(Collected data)
.....
-- ==== Sys2Proof/Laws/Wire.lean ====
section
/-! SUPPORT. What a cursor primitive and a wire operation can do: the cursor moves forward, markers and nothing
else are made, and an edge is the least later index whose sample differs. -/

namespace Sys2Proof.Machine

/-! Sequencing. -/

@[simp] theorem Wire.bind_done {α β : Type} (a : α) (c : Cursor) (f : α → Cursor → Wire β) :
    (Wire.done a c).bind f = f a c := rfl

@[simp] theorem Wire.bind_exhausted {α β : Type} (c : Cursor) (f : α → Cursor → Wire β) :
    (Wire.exhausted c : Wire α).bind f = .exhausted c := rfl

theorem Wire.bind_eq_done {α β : Type} {w : Wire α} {f : α → Cursor → Wire β} {b : β} {c : Cursor}
    (h : w.bind f = .done b c) : ∃ a c1, w = .done a c1 ∧ f a c1 = .done b c := by
  cases w with
  | done a c1 => exact ⟨a, c1, rfl, h⟩
  | exhausted c1 => cases h

/-! Edges (20 R44). -/

theorem firstOther_eq_some {b : Sample} {l : List Sample} {q r : Nat} (h : firstOther b l q = some r) :
    q ≤ r ∧ l[r - q]? = some (!b) ∧ ∀ i, q ≤ i → i < r → l[i - q]? = some b := by
  induction l generalizing q with
  | nil => cases h
  | cons x xs ih =>
    simp only [firstOther] at h
    split at h
    · rename_i hx
      obtain ⟨h1, h2, h3⟩ := ih h
      refine ⟨by omega, ?_, ?_⟩
      · rw [show r - q = (r - (q + 1)) + 1 by omega]; simpa using h2
      · intro i hi hir
        rcases Nat.eq_or_lt_of_le hi with rfl | hlt
        · simp [hx]
        · rw [show i - q = (i - (q + 1)) + 1 by omega]; simpa using h3 i hlt hir
    · rename_i hx
      cases h
      refine ⟨by omega, ?_, fun i h1 h2 => absurd h2 (by omega)⟩
      cases x <;> cases b <;> simp_all

theorem firstOther_eq_none {b : Sample} {l : List Sample} {q : Nat} (h : firstOther b l q = none) :
    ∀ x ∈ l, x = b := by
  induction l generalizing q with
  | nil => simp
  | cons x xs ih =>
    simp only [firstOther] at h
    split at h
    · rename_i hx
      intro y hy
      rcases List.mem_cons.1 hy with rfl | hy
      · exact hx
      · exact ih h y hy
    · cases h

/-- The next edge is the least later index whose sample differs from the one at the cursor (20 R44). -/
theorem nextEdge_eq_some {S : List Sample} {p q : Nat} (h : nextEdge S p = some q) :
    ∃ b, S[p]? = some b ∧ p < q ∧ S[q]? = some (!b) ∧ ∀ i, p ≤ i → i < q → S[i]? = some b := by
  unfold nextEdge at h
  split at h
  · cases h
  · rename_i b rest hd
    obtain ⟨h1, h2, h3⟩ := firstOther_eq_some h
    have hget : ∀ i, p + 1 ≤ i → S[i]? = rest[i - (p + 1)]? := by
      intro i hi
      have : (S.drop p)[i - p]? = S[i]? := by
        rw [List.getElem?_drop]; congr 1; omega
      rw [← this, hd, show i - p = (i - (p + 1)) + 1 by omega]; simp
    have h0 : S[p]? = some b := by
      have : (S.drop p)[0]? = S[p]? := by rw [List.getElem?_drop]; simp
      rw [← this, hd]; simp
    refine ⟨b, h0, by omega, by rw [hget q h1]; exact h2, ?_⟩
    intro i hi hiq
    rcases Nat.eq_or_lt_of_le hi with rfl | hlt
    · exact h0
    · rw [hget i hlt]; exact h3 i hlt hiq

theorem nextEdge_lt {S : List Sample} {p q : Nat} (h : nextEdge S p = some q) : p < q ∧ q < S.length := by
  obtain ⟨b, _, h1, h2, _⟩ := nextEdge_eq_some h
  exact ⟨h1, by
    rcases Nat.lt_or_ge q S.length with h | h
    · exact h
    · rw [List.getElem?_eq_none h] at h2; cases h2⟩

/-- Without a next edge the rest of the stream stays at the level of the cursor. -/
theorem nextEdge_eq_none {S : List Sample} {p : Nat} (h : nextEdge S p = none) :
    ∀ q, p ≤ q → q < S.length → S[q]? = S[p]? := by
  intro q hpq hq
  unfold nextEdge at h
  split at h
  · rename_i hd
    have := List.drop_eq_nil_iff.1 hd
    omega
  · rename_i b rest hd
    have hall := firstOther_eq_none h
    have h0 : S[p]? = some b := by
      have : (S.drop p)[0]? = S[p]? := by rw [List.getElem?_drop]; simp
      rw [← this, hd]; simp
    rcases Nat.eq_or_lt_of_le hpq with rfl | hlt
    · rfl
    · have hq' : (S.drop p)[q - p]? = S[q]? := by rw [List.getElem?_drop]; congr 1; omega
      have hr : rest[q - (p + 1)]? = S[q]? := by
        rw [← hq', hd, show q - p = (q - (p + 1)) + 1 by omega]; simp
      rw [h0, ← hr]
      rcases hx : rest[q - (p + 1)]? with _ | x
      · rw [hr, List.getElem?_eq_none_iff] at hx; omega
      · rw [hall x (List.mem_of_getElem? hx)]

/-! The primitives: one spec lemma each (20 R42 to R45). -/

theorem level_eq_done {S : List Sample} {c c' : Cursor} {b : Bool} (h : level S c = .done b c') :
    c' = c ∧ S[c.pos]? = some b := by
  unfold level at h
  split at h
  · cases h; exact ⟨rfl, ‹_›⟩
  · cases h

theorem advance_eq_done {S : List Sample} {n : Nat} {c c' : Cursor} {u : Unit}
    (h : advance S n c = .done u c') : c' = { c with pos := c.pos + n } ∧ c.pos + n < S.length := by
  unfold advance at h
  dsimp only at h
  split at h
  · cases h; exact ⟨rfl, ‹_›⟩
  · cases h

theorem advance_of_lt {S : List Sample} {n : Nat} {c : Cursor} (h : c.pos + n < S.length) :
    advance S n c = .done () { c with pos := c.pos + n } := by
  simp [advance, h]

theorem advanceToNextEdge_eq_done {S : List Sample} {c c' : Cursor} {u : Unit}
    (h : advanceToNextEdge S c = .done u c') :
    ∃ q, nextEdge S c.pos = some q ∧ c' = { c with pos := q } := by
  unfold advanceToNextEdge at h
  split at h
  · cases h; exact ⟨_, ‹_›, rfl⟩
  · cases h

theorem samplesUntilNextEdge_eq_done {S : List Sample} {c c' : Cursor} {d : Nat}
    (h : samplesUntilNextEdge S c = .done d c') :
    ∃ q, nextEdge S c.pos = some q ∧ d = q - c.pos ∧ c' = c := by
  unfold samplesUntilNextEdge at h
  split at h
  · cases h; exact ⟨_, ‹_›, rfl, rfl⟩
  · cases h

/-! Forward: the cursor never moves back (10 R12) and only markers are made. -/

/-- A list of calls is markers only. -/
def MarkersOnly (l : List SinkCall) : Prop := ∀ x ∈ l, ∃ p k, x = .emitMarker p k

/-- From one cursor to another by a wire operation. -/
def Cursor.Forward (c c' : Cursor) : Prop :=
  c.pos ≤ c'.pos ∧ ∃ m, c'.trace = c.trace ++ m ∧ MarkersOnly m

/-- Every end of a wire operation is forward of its start. -/
def Wire.Forward {α : Type} (w : Wire α) (c : Cursor) : Prop :=
  match w with
  | .done _ c' => c.Forward c'
  | .exhausted c' => c.Forward c'

theorem Cursor.Forward.refl (c : Cursor) : c.Forward c :=
  ⟨Nat.le_refl _, [], by simp, by simp [MarkersOnly]⟩

theorem Cursor.Forward.trans {a b c : Cursor} (h : a.Forward b) (h' : b.Forward c) : a.Forward c := by
  obtain ⟨h1, m, hm, hm'⟩ := h
  obtain ⟨h2, n, hn, hn'⟩ := h'
  refine ⟨Nat.le_trans h1 h2, m ++ n, by simp [hn, hm], ?_⟩
  intro x hx
  rcases List.mem_append.1 hx with hx | hx
  · exact hm' x hx
  · exact hn' x hx

theorem Cursor.mark_forward (c : Cursor) (k : MarkerKind) : c.Forward (c.mark k) := by
  refine ⟨Nat.le_refl _, [.emitMarker c.pos k], rfl, ?_⟩
  intro x hx
  exact ⟨_, _, List.mem_singleton.1 hx⟩

theorem Wire.Forward.bind {α β : Type} {w : Wire α} {c : Cursor} {f : α → Cursor → Wire β}
    (h : w.Forward c) (hf : ∀ a c', c.Forward c' → (f a c').Forward c') : (w.bind f).Forward c := by
  cases w with
  | exhausted c' => exact h
  | done a c' =>
    have h' : c.Forward c' := h
    have h2 := hf a c' h'
    simp only [Wire.bind_done]
    cases hfa : f a c' with
    | done b c'' => rw [hfa] at h2; exact h'.trans h2
    | exhausted c'' => rw [hfa] at h2; exact h'.trans h2

theorem Wire.Forward.of_start {α : Type} {w : Wire α} {c c' : Cursor} (h : c.Forward c')
    (hw : w.Forward c') : w.Forward c := by
  cases w <;> exact Cursor.Forward.trans h hw

theorem done_forward {α : Type} (a : α) (c : Cursor) : (Wire.done a c).Forward c := Cursor.Forward.refl c

theorem done_mark_forward {α : Type} (a : α) (c : Cursor) (k : MarkerKind) :
    (Wire.done a (c.mark k)).Forward c := c.mark_forward k

theorem level_forward (S : List Sample) (c : Cursor) : (level S c).Forward c := by
  unfold level; split <;> exact Cursor.Forward.refl c

theorem advance_forward (S : List Sample) (n : Nat) (c : Cursor) : (advance S n c).Forward c := by
  unfold advance
  dsimp only
  split <;> exact ⟨Nat.le_add_right _ _, [], by simp, by simp [MarkersOnly]⟩

theorem advanceToNextEdge_forward (S : List Sample) (c : Cursor) : (advanceToNextEdge S c).Forward c := by
  unfold advanceToNextEdge
  split
  · exact ⟨Nat.le_of_lt (nextEdge_lt ‹_›).1, [], by simp, by simp [MarkersOnly]⟩
  · exact Cursor.Forward.refl c

theorem samplesUntilNextEdge_forward (S : List Sample) (c : Cursor) :
    (samplesUntilNextEdge S c).Forward c := by
  unfold samplesUntilNextEdge; split <;> exact Cursor.Forward.refl c

theorem brkSearch_forward (S : List Sample) (spb m : Nat) (turns : Nat) (t : Bool) (c : Cursor) :
    (brkSearch S spb m turns t c).Forward c := by
  induction turns generalizing t c with
  | zero => exact Cursor.Forward.refl c
  | succ turns ih =>
    refine (advanceToNextEdge_forward S c).bind fun _ c _ => (level_forward S c).bind fun high c _ => ?_
    refine Wire.Forward.bind ?_ fun _ c _ => (samplesUntilNextEdge_forward S c).bind fun d c _ => ?_
    · split
      · split
        · exact advanceToNextEdge_forward S c
        · exact .of_start (c.mark_forward _) (advanceToNextEdge_forward S _)
      · exact done_forward _ c
    · split
      · exact done_forward _ c
      · exact ih _ c

theorem brkMarks_forward (S : List Sample) (spb n : Nat) (c : Cursor) : (brkMarks S spb n c).Forward c := by
  induction n generalizing c with
  | zero => exact done_forward _ c
  | succ n ih =>
    refine (level_forward S c).bind fun b c _ => Wire.Forward.bind ?_ fun _ c _ => ih c
    exact .of_start (c.mark_forward _) (advance_forward S _ _)

theorem brkStop_forward (p : Config) (S : List Sample) (spb : Nat) (c : Cursor) : (brkStop p S spb c).Forward c := by
  refine (level_forward S c).bind fun high c _ => ?_
  refine .of_start (c.mark_forward (if high then .stopBit else .errFraming)) ?_
  refine (samplesUntilNextEdge_forward S _).bind fun d2 c _ => ?_
  split
  · exact (advance_forward S _ c).bind fun _ c _ => done_forward _ c
  · refine (advance_forward S _ c).bind fun _ c _ => ?_
    split
    · exact done_mark_forward _ c _
    · exact done_forward _ c

/-- BRK_SCAN moves the cursor forward and makes markers only. -/
theorem brkScan_forward (p : Config) (S : List Sample) (spb : Nat) (v : Version) (c : Cursor) :
    (brkScan p S spb v c).Forward c :=
  (brkSearch_forward S spb _ _ _ c).bind fun found c _ => (advance_forward S _ c).bind fun _ c _ =>
    (brkMarks_forward S spb found.bits c).bind fun _ c _ => (brkStop_forward p S spb c).bind fun _ c _ =>
      done_forward _ c

theorem readBits_forward (p : Config) (S : List Sample) (spb : Nat) (v : Version) (n : Nat) (value : Byte) (c : Cursor) :
    (readBits p S spb v n value c).Forward c := by
  induction n generalizing value c with
  | zero => exact done_forward _ c
  | succ n ih =>
    exact (advance_forward S _ c).bind fun _ c _ => (level_forward S c).bind fun b c _ =>
      .of_start (c.mark_forward _) (ih _ _)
.....
The entries above hold a line with "exact hm' x hx" and a later line with "exact ⟨_, _, List.mem_singleton.1 hx⟩". Write out exactly those lines and all lines between, nothing more.

● **Written reply**
  · exact hm' x hx
  · exact hn' x hx

theorem Cursor.mark_forward (c : Cursor) (k : MarkerKind) : c.Forward (c.mark k) := by
  refine ⟨Nat.le_refl _, [.emitMarker c.pos k], rfl, ?_⟩
  intro x hx
  exact ⟨_, _, List.mem_singleton.1 hx⟩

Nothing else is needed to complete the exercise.